He advised parents and tutors to study their children and to note their dispositions and dislikes: ‘for a child will learn three times as much when he is in tune, as he will with double the time and pains, when he goes awkwardly, or is dragged unwillingly to it’ ( Thoughts, s. 74). Toys should be simple and sturdy, possibly fashioned by the children themselves, rather than expensive and fragile.

Understandably, given his own experiences and roles in life, Locke urged upon the Clarkes the merits of a tutor rather than a school. For Locke, the best means of education was that ‘children should from their first beginning to talk, have some discreet, sober, nay wise person about, whose care it should be to fashion them aright, and keep them from all ill, especially the infection of bad company’ ( Thoughts, s. 90), and he advised parents to ‘spare no care nor cost to get such an one’ (Thoughts, s. 92).

A good tutor, or indeed a good parent, would be able to encourage and to satisfy the proper and persistent questions of children, to guide them away from cruelty towards animals or other children, and to teach them the value of truth.

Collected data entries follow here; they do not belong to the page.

@[simp] theorem countSat_time (o : Nat) (f : Fld) (n : Nat) : (countSat o f n m).time = m.time := rfl
@[simp] theorem countSat_shadow (o : Nat) (f : Fld) (n : Nat) : (countSat o f n m).shadow = m.shadow := rfl
@[simp] theorem countSat_waitingWrite (o : Nat) (f : Fld) (n : Nat) : (countSat o f n m).waitingWrite = m.waitingWrite := rfl
@[simp] theorem countSat_pendSelMgmt (o : Nat) (f : Fld) (n : Nat) : (countSat o f n m).pendSelMgmt = m.pendSelMgmt := rfl
@[simp] theorem countSat_mem (o : Nat) (f : Fld) (n : Nat) : (countSat o f n m).mem = m.mem := rfl
@[simp] theorem countSat_poisonLane (o : Nat) (f : Fld) (n : Nat) : (countSat o f n m).poisonLane = m.poisonLane := rfl
@[simp] theorem countSat_poisonField (o : Nat) (f : Fld) (n : Nat) : (countSat o f n m).poisonField = m.poisonField := rfl
@[simp] theorem countSat_acc (o : Nat) (f : Fld) (n : Nat) : (countSat o f n m).acc = m.acc := rfl
@[simp] theorem countSat_rings (o : Nat) (f : Fld) (n : Nat) : (countSat o f n m).rings = m.rings := rfl
@[simp] theorem countSat_engines (o : Nat) (f : Fld) (n : Nat) : (countSat o f n m).engines = m.engines := rfl
@[simp] theorem countSat_plan (o : Nat) (f : Fld) (n : Nat) : (countSat o f n m).plan = m.plan := rfl
@[simp] theorem countSat_banks (o : Nat) (f : Fld) (n : Nat) : (countSat o f n m).banks = m.banks := rfl
@[simp] theorem countSat_tiers (o : Nat) (f : Fld) (n : Nat) : (countSat o f n m).tiers = m.tiers := rfl
@[simp] theorem countSat_weights (o : Nat) (f : Fld) (n : Nat) : (countSat o f n m).weights = m.weights := rfl
@[simp] theorem countSat_nextWeights (o : Nat) (f : Fld) (n : Nat) : (countSat o f n m).nextWeights = m.nextWeights := rfl
@[simp] theorem countSat_tineSeed (o : Nat) (f : Fld) (n : Nat) : (countSat o f n m).tineSeed = m.tineSeed := rfl
@[simp] theorem countSat_selfTest (o : Nat) (f : Fld) (n : Nat) : (countSat o f n m).selfTest = m.selfTest := rfl
@[simp] theorem countSat_links (o : Nat) (f : Fld) (n : Nat) : (countSat o f n m).links = m.links := rfl
@[simp] theorem countSat_net (o : Nat) (f : Fld) (n : Nat) : (countSat o f n m).net = m.net := rfl
@[simp] theorem countSat_drone (o : Nat) (f : Fld) (n : Nat) : (countSat o f n m).drone = m.drone := rfl
@[simp] theorem countSat_coulter (o : Nat) (f : Fld) (n : Nat) : (countSat o f n m).coulter = m.coulter := rfl
@[simp] theorem countSat_keys (o : Nat) (f : Fld) (n : Nat) : (countSat o f n m).keys = m.keys := rfl
@[simp] theorem countSat_lastAdapt (o : Nat) (f : Fld) (n : Nat) : (countSat o f n m).lastAdapt = m.lastAdapt := rfl
@[simp] theorem countSat_fixSeq (o : Nat) (f : Fld) (n : Nat) : (countSat o f n m).fixSeq = m.fixSeq := rfl
@[simp] theorem countSat_gathers (o : Nat) (f : Fld) (n : Nat) : (countSat o f n m).gathers = m.gathers := rfl
@[simp] theorem countSat_gleaner (o : Nat) (f : Fld) (n : Nat) : (countSat o f n m).gleaner = m.gleaner := rfl
@[simp] theorem countSat_piper (o : Nat) (f : Fld) (n : Nat) : (countSat o f n m).piper = m.piper := rfl
@[simp] theorem countSat_stile (o : Nat) (f : Fld) (n : Nat) : (countSat o f n m).stile = m.stile := rfl
@[simp] theorem countSat_bellows (o : Nat) (f : Fld) (n : Nat) : (countSat o f n m).bellows = m.bellows := rfl
@[simp] theorem countSat_power (o : Nat) (f : Fld) (n : Nat) : (countSat o f n m).power = m.power := rfl
@[simp] theorem countSat_jtag (o : Nat) (f : Fld) (n : Nat) : (countSat o f n m).jtag = m.jtag := rfl
@[simp] theorem countSat_mesh (o : Nat) (f : Fld) (n : Nat) : (countSat o f n m).mesh = m.mesh := rfl
@[simp] theorem countSat_slots (o : Nat) (f : Fld) (n : Nat) : (countSat o f n m).slots = m.slots := rfl
@[simp] theorem countSat_eth (o : Nat) (f : Fld) (n : Nat) : (countSat o f n m).eth = m.eth := rfl
@[simp] theorem countSat_mgmt (o : Nat) (f : Fld) (n : Nat) : (countSat o f n m).mgmt = m.mgmt := rfl
@[simp] theorem countSat_nvm (o : Nat) (f : Fld) (n : Nat) : (countSat o f n m).nvm = m.nvm := rfl
@[simp] theorem countSat_scare (o : Nat) (f : Fld) (n : Nat) : (countSat o f n m).scare = m.scare := rfl
@[simp] theorem countSat_out (o : Nat) (f : Fld) (n : Nat) : (countSat o f n m).out = m.out := rfl
@[simp] theorem countSat_free (o : Nat) (f : Fld) (n : Nat) : (countSat o f n m).free = m.free := rfl
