theorem writeVia_stagedPart (h : (writeVia ag a bs m).st = .ok) : stagedPart (writeVia ag a bs m).m = stagedPart m := by
  have hpieces := List.foldlRecOn (motive := fun r : WriteRes => r.st = .ok → stagedPart r.m = stagedPart m)
    (piecesOf a bs.length) (fun (r : WriteRes) (x : Nat × Nat) =>
      let q := writePiece ag x.1 ((bs.drop (x.1 - a)).take x.2) r.m
      ⟨q.m, r.st.join q.st⟩) (b := ⟨m, .ok⟩) (fun _ => rfl) (fun r hr x _ hst => by
        obtain ⟨hbefore, hpiece⟩ := AStat.join_eq_ok hst
        exact (writeServed_stagedPart hpiece).trans (hr hbefore))
  exact when_keeps (fun n => stagedPart n = stagedPart m) _ _ _ (fun hn => (coverPages_stagedPart _).trans hn) (hpieces h)

theorem poisonAt_stagedPart (k : Nat) : stagedPart (poisonAt a k m) = stagedPart m := by
  refine forEach_keeps (fun n => stagedPart n = stagedPart m) _ _ m (fun x _ n hn => ?_) rfl
  split
  · split
    · split <;> exact hn
    · exact hn
  · exact hn

/-- A bad write that answers STATUS 2 was performed and poisoned. -/
theorem remoteWrite_stagedPart {d : Nat} (h : (remoteWrite d a bs true m).1 = 2) :
    stagedPart (remoteWrite d a bs true m).2 = stagedPart m := by
  revert h
  unfold remoteWrite
  simp only
  split
  · split
    · exact fun h => nomatch h
    · split
      next hst =>
        intro h
        exfalso
        have hne := writeVia_st_ne_poison (ag := .remote d) (a := a) (bs := bs) (m := m)
        revert h hne
        cases (writeVia (.remote d) a bs m).st <;> simp [statusOf]
      next hst => exact fun _ => (poisonAt_stagedPart _).trans (writeVia_stagedPart (of_not_not hst))
  · exact fun h => absurd h refuseWrite_status_ne_two

theorem stageBad_stagedPart (p : Packet) (x : Expanded) : stagedPart (stageBad p x m) = stagedPart m := by
  unfold stageBad
  simp only
  split
  · split
    next h => exact remoteWrite_stagedPart h
    · rfl
  · rfl

/-! ### Asking for a packet once more -/

theorem sameHead_self (p : Packet) : sameHead p p = true := by simp [sameHead]

/-- The module with a packet noted as asked for. -/
def resendNoted (p : Packet) (m : Dev) : Dev := { m with net := { m.net with retried := m.net.retried ++ [p] } }

/-- The RESEND of a packet. -/
def resendDraft (p : Packet) : Draft :=
  ⟨ptRESEND, 5, destDieOf p, p.src, p.job.toNat, p.arg, headerOf p 0, false, false⟩

theorem resendNoted_out (p : Packet) (m : Dev) : (resendNoted p m).out = m.out := rfl

theorem askedFor_resendNoted (p : Packet) (m : Dev) : askedFor p (resendNoted p m) = true := by
  unfold askedFor resendNoted
  simp [sameHead_self]

/-- The RESEND goes to the packet's source under its ARG, with its header. -/
theorem askResend_spec {p : Packet} (h : regsWf m = true) (hsend : sendStop p.job.toNat false m = none) :
    (∃ n : Packet, (askResend p m).out = m.out ++ [Out.packet (destDieOf p) none n] ∧ n.typ.toNat = ptRESEND ∧
      n.dest = p.src ∧ n.arg = p.arg ∧ n.payload = headerOf p 0) ∧
    (askResend p m).net.inbox = m.net.inbox ∧ askedFor p (askResend p m) = true ∧ memSame m (askResend p m) := by
  have hsend' : sendStop p.job.toNat false (resendNoted p m) = none := (sendStop_congr (rd_congr rfl _) rfl).trans hsend
  have hask : askResend p m = sendDraft (resendDraft p) (resendNoted p m) := by
    unfold askResend
    simp only
    split
    next hs => exact nomatch hs.symm.trans hsend'
    next => rfl
  have hwf : regsWf (resendNoted p m) = true := regsWf_of_regs h rfl
  have hsent : Notified (resendNoted p m) (sendDraft (resendDraft p) (resendNoted p m)) := (Notified.refl hwf).sendDraft
  obtain ⟨-, hmem, -, -⟩ := sendDraft_same (resendDraft p) (resendNoted p m)
  rw [hask]
  have htyp : (formed (resendDraft p) (resendNoted p m)).typ.toNat = ptRESEND := by
    show (BitVec.ofNat 8 ptRESEND).toNat = ptRESEND
    decide
  refine ⟨⟨formed (resendDraft p) (resendNoted p m), ?_, htyp, rfl, rfl, rfl⟩, hsent.inbox, ?_, memSame_of_mem hmem⟩
  · rw [sendDraft_out, resendNoted_out]
    rfl
  rw [hsent.askedFor, askedFor_resendNoted]

end
end Sys2Proof.Machine

/-! SUPPORT. NACKs of copies and resends (R334, R350, R406). -/
namespace Sys2Proof.Machine

/-! ### What a ring's halt leaves of its requests (R134, R406) -/

/-- Nothing waits to be sent to other modules' memory, and no request is a copy of ring `q`. -/
structure Quelled (q : Nat) (m : Dev) : Prop where
  later : m.net.later = []
  peerOut : m.tiers.peerOut = []
  noCopy : ∀ y ∈ m.net.reqs, y.waiter ≠ .copy q

section
variable {q : Nat} {m n : Dev}

theorem Quelled.congr (h : Quelled q m) (hn : n.net = m.net) (ht : n.tiers.peerOut = m.tiers.peerOut) : Quelled q n where
  later := (congrArg Net.later hn).trans h.later
  peerOut := ht.trans h.peerOut
  noCopy := fun y hy => h.noCopy y (hn ▸ hy)

theorem quelled_steady (q : Nat) : Steady (Quelled q) where
  congr := fun h _ _ _ hnet hpeer => h.congr hnet hpeer
  wr := fun _ _ h => h.congr (wr_net ..) (congrArg Tiers.peerOut (wr_tiers ..))
  raise := fun _ h => h.congr (raise_net ..) (congrArg Tiers.peerOut (raise_tiers ..))

/-- The work that a halt cancels holds the ring's copies. -/
theorem quelled_cancelWork (hlater : m.net.later = []) (hpeer : m.tiers.peerOut = []) : Quelled q (cancelWork q m) where
  later := by simp [cancelWork, hlater]
  peerOut := hpeer
  noCopy := fun y hy hcopy => by
    obtain ⟨-, hw⟩ := List.mem_filter.1 (show y ∈ m.net.reqs.filter (fun r => !waitsFor q r.waiter) from hy)
    simp [hcopy, waitsFor, Waiter.group] at hw

theorem quelled_haltRaw {reason : Nat} (hlater : m.net.later = []) (hpeer : m.tiers.peerOut = []) :
    Quelled q (haltRaw q reason m) :=
  (quelled_steady q).haltRaw (quelled_cancelWork hlater hpeer)

/-! ### What is asked of other modules while nothing waits -/

theorem evictRead_regs (die page status : Nat) (m : Dev) : (evictRead die page status m).regs = m.regs := by
  unfold evictRead
  split
  · rfl
  · split
    · split
      · exact evictWrite_regs ..
      · rfl
    · rfl

theorem pageAnswered_regs (die a k status : Nat) (data : List Byte) (m : Dev) :
    (pageAnswered die a k status data m).regs = m.regs := by
  simp only [pageAnswered]
  split
  · exact evictRead_regs ..
  · rfl

theorem sendDraft_net (d : Draft) (m : Dev) :
    (sendDraft d m).net.reqs = m.net.reqs ∧ (sendDraft d m).net.later = m.net.later := by
  unfold sendDraft
  simp only
  split <;> exact ⟨rfl, rfl⟩

theorem sendDraft_tiers (d : Draft) (m : Dev) : (sendDraft d m).tiers = m.tiers := by
  unfold sendDraft
  simp only
  split <;> rfl

theorem dropLines_regs (die coord a k : Nat) (m : Dev) : (dropLines die coord a k m).regs = m.regs := by
  unfold dropLines
  split <;> rfl

theorem dropLines_net (die coord a k : Nat) (m : Dev) :
    (dropLines die coord a k m).net.reqs = m.net.reqs ∧ (dropLines die coord a k m).net.later = m.net.later := by
  unfold dropLines
  split <;> exact ⟨rfl, rfl⟩

theorem dropLines_tiers (die coord a k : Nat) (m : Dev) : (dropLines die coord a k m).tiers = m.tiers := by
  unfold dropLines
  split <;> rfl

theorem Quelled.issue {d : Draft} {x : Waiter} {pre : List Byte} {src : Option Nat} (hx : x ≠ .copy q) (h : Quelled q m) :
    Quelled q (issue d x pre src m) ∧ (issue d x pre src m).regs = m.regs := by
  unfold Machine.issue
  extract_lets p m1 m2
  have hreqs : m2.net.reqs = m.net.reqs := (dropLines_net ..).1.trans (sendDraft_net d m).1
  have hlater : m2.net.later = m.net.later := (dropLines_net ..).2.trans (sendDraft_net d m).2
  have htiers : m2.tiers = m.tiers := (dropLines_tiers ..).trans (sendDraft_tiers d m)
  refine ⟨⟨hlater.trans h.later, (congrArg Tiers.peerOut htiers).trans h.peerOut, fun y hy => ?_⟩,
    (dropLines_regs ..).trans (sendDraft_same d m).1⟩
  rcases List.mem_append.1 (show y ∈ m2.net.reqs ++ [_] from hy) with hy | hy
  · exact h.noCopy y (hreqs ▸ hy)
  · rw [List.mem_singleton.1 hy]
    exact hx

/-- Job 0 is every module's, and asks for no key (R363, R366). -/
theorem sendStop_zero (m : Dev) : sendStop 0 false m = none := by simp [sendStop, jobMember, jobEncrypt]

/-- A piece of a page that is asked for leaves the registers alone, and makes no copy. -/
theorem Quelled.askPiece {x : PeerPiece} (h : Quelled q m) :
    Quelled q (askPiece 0 x m) ∧ (askPiece 0 x m).regs = m.regs := by
  simp only [Machine.askPiece]
  split
  · exact ⟨h, rfl⟩
  · split
    · exact ⟨(quelled_steady q).pageAnswered h, pageAnswered_regs ..⟩
    · unfold askRead
      rw [sendStop_zero]
      have htag : Quelled q (newTag m).2 := ⟨h.later, h.peerOut, h.noCopy⟩
      exact htag.issue (fun e => nomatch e)

theorem pumpAll_of_quelled (h : Quelled q m) : Quelled q (pumpAll m) ∧ (pumpAll m).regs = m.regs := by
  have hask : Quelled q (askPeers 0 m) ∧ (askPeers 0 m).regs = m.regs :=
    forEach_keeps (fun n => Quelled q n ∧ n.regs = m.regs) _ _ m
      (fun x _ n hn => ⟨hn.1.askPiece.1, hn.1.askPiece.2.trans hn.2⟩) ⟨h, rfl⟩
  have hall : pumpAll m = askPeers 0 m := by
    simp [pumpAll, h.peerOut, hask.1.later, pump, nextToGo]
  rwa [hall]

/-! ### A NACK of a copy (R350, R406) -/

theorem exec_nack (p : Packet) (s : State) : exec (.nack p) s = .next { s with dev := forType ptNACK p nackRx s.dev } := rfl

theorem exec_linkResendRequest (p : Packet) (s : State) :
    exec (.linkResendRequest p) s = .next { s with dev := forType ptRESEND p linkResend s.dev } := rfl
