-- ==== Sys2Proof/Tests/Slice0.lean ====
section
/-!
SUPPORT. The model's own tests. Words, states before and results are those of spec/95_test_vectors.md and of the rules'
worked examples; none is the model's own answer. After them, the witnesses: for each statement with hypotheses, concrete
states and operands that meet them, at the boundaries of their ranges.
-/

-- One theorem after the other: many at once need more threads than the build allows.
set_option Elab.async false

namespace Sys2Proof.Tests

open Sys2Proof.Machine

/-! ### Helpers -/

/-- The engine of `n` limbs with the default buffer, right after reset, with some registers written. -/
def boot (n : Nat) (vs : List (Reg × Nat)) : State :=
  vs.foldl (fun s v => s.setReg v.1 v.2) (State.resetOf { limbs := n, bufBytes := 4096 })

/-- One step that issues these words: some registers, FLAGS and FAULT after it. -/
def sees (w : Word) (lit : Option Word) (s : State) (rs : List Reg) : Option (List Nat × Nat × Nat) :=
  match step (s.setHost [.issue w lit]) with
  | .next t => some (rs.map t.val, t.flags.bits.toNat, t.faultBits.toNat)
  | _ => none

/-- One step that issues these words: a register and the whole buffer after it. -/
def seesBuf (w : Word) (lit : Option Word) (s : State) (r : Reg) : Option (Nat × List Host.Cell) :=
  match step (s.setHost [.issue w lit]) with
  | .next t => some (t.val r, t.mem)
  | _ => none

/-- The decoder reads these commands from these words. -/
def reads (ws : List (Word × Option Word × Instr)) : Bool :=
  ws.all fun w => match decode w.1 w.2.1 with
    | .ok i => decide (i = w.2.2)
    | .error _ => false

/-- The decoder refuses these words. -/
def refuses (ws : List (Word × Option Word)) : Bool :=
  ws.all fun w => match decode w.1 w.2 with
    | .ok _ => false
    | .error _ => true

/-- The outcome is a next state with this property. -/
def nextHas (p : State → Bool) : Result → Bool
  | .next t => p t
  | _ => false

/-- The outcome is the model outcome UninitRead at this address. -/
def uninitAt (a : Nat) : Result → Bool
  | .fault (.uninitRead e) => decide (e = a)
  | _ => false

/-! ### Well-formedness: the one check there is, refused on each side (R74) -/

theorem test_wellFormed_refuses_radix :
    Instr.wellFormed (.parser 0 0 1 1) = false ∧ Instr.wellFormed (.parser 0 0 1 37) = false ∧
      Instr.wellFormed (.fmtr 0 1 0 0) = false ∧ Instr.wellFormed (.fmtr 0 1 0 37) = false := by decide

theorem test_wellFormed_accepts_radix :
    Instr.wellFormed (.parser 0 0 1 2) = true ∧ Instr.wellFormed (.parser 0 0 1 36) = true ∧
      Instr.wellFormed (.fmtr 0 1 0 2) = true ∧ Instr.wellFormed (.fmtr 0 1 0 36) = true := by decide

/-! ### Illegal words (R79; V-FT-1 to V-FT-15) -/

theorem test_illegal_words : refuses [
    (0x0000000000000000, none), (0x000000000000000c, none), (0x0000000004021310, none),
    (0x000000000602130a, none), (0x0000000002021322, none), (0x0000000005001207, none),
    (0x0001001025000266, none), (0x0001001001000266, none), (0x0000000004001268, none),
    (0x0000000000000101, none), (0x0000000000031202, none), (0x0001002000001062, none),
    (0x0000000001021331, none), (0x0000000000001104, none), (0x0000000000000001, some 0x55)] = true := by
  decide +kernel

/-- V-FT-15: the words as issued go to FAULTCMD and FAULTLIT. -/
theorem test_illegal_command_records_words :
    nextHas (fun t => t.faultBits == 0x0101 && t.faultCmd == 1 && t.faultLit == 0x55
        && t.reply == some (.faulted .illegalCommand))
      (step ((boot 4 []).setHost [.issue 1 (some 0x55)])) = true := by decide +kernel

/-- V-FT-17: `BAD_LENGTH` before `BUFFER_RANGE`. -/
theorem test_bad_length_wins : sees 0x00280ffa00000160 none (boot 4 []) [] = some ([], 0, 0x0401) := by
  decide +kernel

/-- R31, the discard example of spec/95_test_vectors.md: a command issued in STOPPED. -/
theorem test_stopped_discards :
    nextHas (fun t => t.val 4 == 7 && t.fault == some .divideByZero && t.reply == some .discarded)
      (step (((boot 4 [(4, 7)]).takeFault .divideByZero (0x21331, none)).setHost [.issue 0x0000000500000403 none]))
      = true := by
  decide +kernel

/-! ### The table's words, and an idle step -/

/-- The table's numbering: LDMAX v0 (one word), and LDL with its literal in the second word, or with none given. -/
theorem test_decodeTableWord :
    decodeTableWord 64 0x05 = some (.ldmax 0) ∧
      decodeTableWord 128 0x0123456789abcdef0000000200001104 = some (.ldl 1 1 2 0x0123456789abcdef) ∧
      decodeTableWord 64 0x0000000200001104 = some (.ldl 1 1 2 0) ∧ decodeTableWord 64 0 = none := by
  decide +kernel

/-- The word placed is the next command run, from reset. -/
theorem test_withFetchWord_runs :
    nextHas (fun t => t.val 0 == 2 ^ 256 - 1 && t.host == [] && t.reply == some .ok)
      (step (State.reset.withFetchWord 64 0x05)) = true := by decide +kernel

/-- R410, R421: with nothing to come the engine does nothing. -/
theorem test_idle_step : step State.reset = .next State.reset := rfl

/-! ### The division datapath's corrections (R204) -/

/-- V-DV-16: two corrections of one estimate. -/
theorem test_divMulti_dv_16 :
    divMulti 4 2 (2 ^ 192) 0x8000000000000000ffffffffffffffff = (2 ^ 65 - 4, 0x0005fffffffffffffffc) := by
  decide +kernel

/-- V-DV-17: the add-back. -/
theorem test_divMulti_dv_17 :
    divMulti 4 3 (2 ^ 192) (2 ^ 128 + 1) = (2 ^ 64 - 1, 0xffffffffffffffff0000000000000001) := by decide +kernel

/-! ### The limb store -/

/-- Words of spec/95_test_vectors.md and the commands they stand for (R71 to R77). -/
theorem test_decode_limb_store : reads [
    (0x0000000000000001, none, .nop),
    (0x0000000000001202, none, .mov 2 1),
    (0xffffffff00000103, none, .ldi 1 4294967295),
    (0x0000000300001104, (some 0x8000000000000000), .ldl 1 1 3 9223372036854775808),
    (0x0000000000000005, none, .ldmax 0),
    (0x0000000100001206, none, .getl 2 1 1),
    (0x0000000000001207, none, .narrow 2 1 .w8),
    (0x0000000000000908, none, .rdf 9),
    (0x0000000000000009, none, .clrf),
    (0x000000000002130a, none, .cmpEq 3 1 2),
    (0x000000000102130a, none, .cmpNe 3 1 2),
    (0x000000000202130a, none, .cmpLt 3 1 2),
    (0x000000000302130a, none, .cmpLe 3 1 2),
    (0x000000000402130a, none, .cmpGt 3 1 2),
    (0x000000000502130a, none, .cmpGe 3 1 2),
    (0x000000000000120b, none, .isz 2 1)] = true := by
  decide +kernel
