-- ==== Sys2Proof/Syntax.lean ====
section
/-! DEFINITION. The commands: one constructor per row of spec/opcode_table.json. -/

namespace Sys2Proof

open Sys2Proof.Machine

The Thoughts were written for a specific purpose: the education of the son of a country gentleman. Fundamental features of that education—the employment of a tutor, the close supervision by parents, the curriculum, even the details of diet—would have been available only to a very small proportion of the parents and children of seventeenth-century England. Locke was well aware of the niceties of rank and fortune, and proposed different routes for the son of a prince, a nobleman, and an ‘ordinary gentleman’s son’. Locke believed in a top-down approach to education, and that priority should be given to the sons of the gentry. In the dedicatory epistle to the Thoughts, he stated that ‘if those of that rank are by their education once set right, they will quickly bring all the rest into order’.

Locke never wrote about popular education as such. Although in 1697, in his capacity as a Commissioner of Trade, he was involved with schemes for the establishment of workhouse schools which would have provided for destitute children aged 3 to 14 food, church attendance and craft training, Mason (1962, p. 14) concludes that ‘these proposals represent Locke’s contribution as an administrator rather than as an educationist’.

But although Locke was writing for a small minority of the population of his day, all boys and girls had parents, even though few children might go to school. Moreover, the theory of knowledge set out in the Essay was of universal application. In consequence, it is possible to argue that much of the advice to parents given in the Thoughts—good habits at an early age, paying attention to the child’s real needs, the use of esteem and disgrace rather than of corporal punishment to discipline children, the importance of good parental example—was applicable to all ranks in society. Yolton and Yolton (1989, p. 18) have argued that, though the Thoughts are concerned with the education of a gentleman’s son, the ‘treatise is less about gentlemen than it is about developing a moral character. Morality was not limited to gentlemen.’ This wider application was acknowledged by contemporaries, both within England and without. For example Pierre Coste, in the preface to his first French translation of the Thoughts, entitled De l’éducation des enfans, and published in Amsterdam in 1695, stated:7

It is certain that this work was particularly designed for the education of gentlemen: but this does not prevent its serving also for the education of all sorts of children, of whatever class they are: for if you except that which the author says about exercises that a young gentleman ought to learn, nearly all the rules that he gives, are universal (Axtell, 1968, p. 52).

Priorities in education

Locke’s hierarchy of values in the education of a gentleman’s son was contained in four elements: virtue, wisdom, breeding and learning. Such lists were not unusual for seventeenth-century writers on education. Comenius, for example, proposed: erudition, morals, piety and physical welfare; while John Dury in The reformed school ( c. 1650) suggested: godliness, bodily health, manners and learning. Indeed, the Thoughts may be placed in a long tradition of books designed for the instruction of young gentlemen. These included Thomas Elyot’s, The boke named the gouvernour (1531), Roger Ascham’s, The scholemaster (1570), and two books entitled The compleat gentleman, the first written by Henry Peacham in 1622, and the second by Jean Gailhard in 1678.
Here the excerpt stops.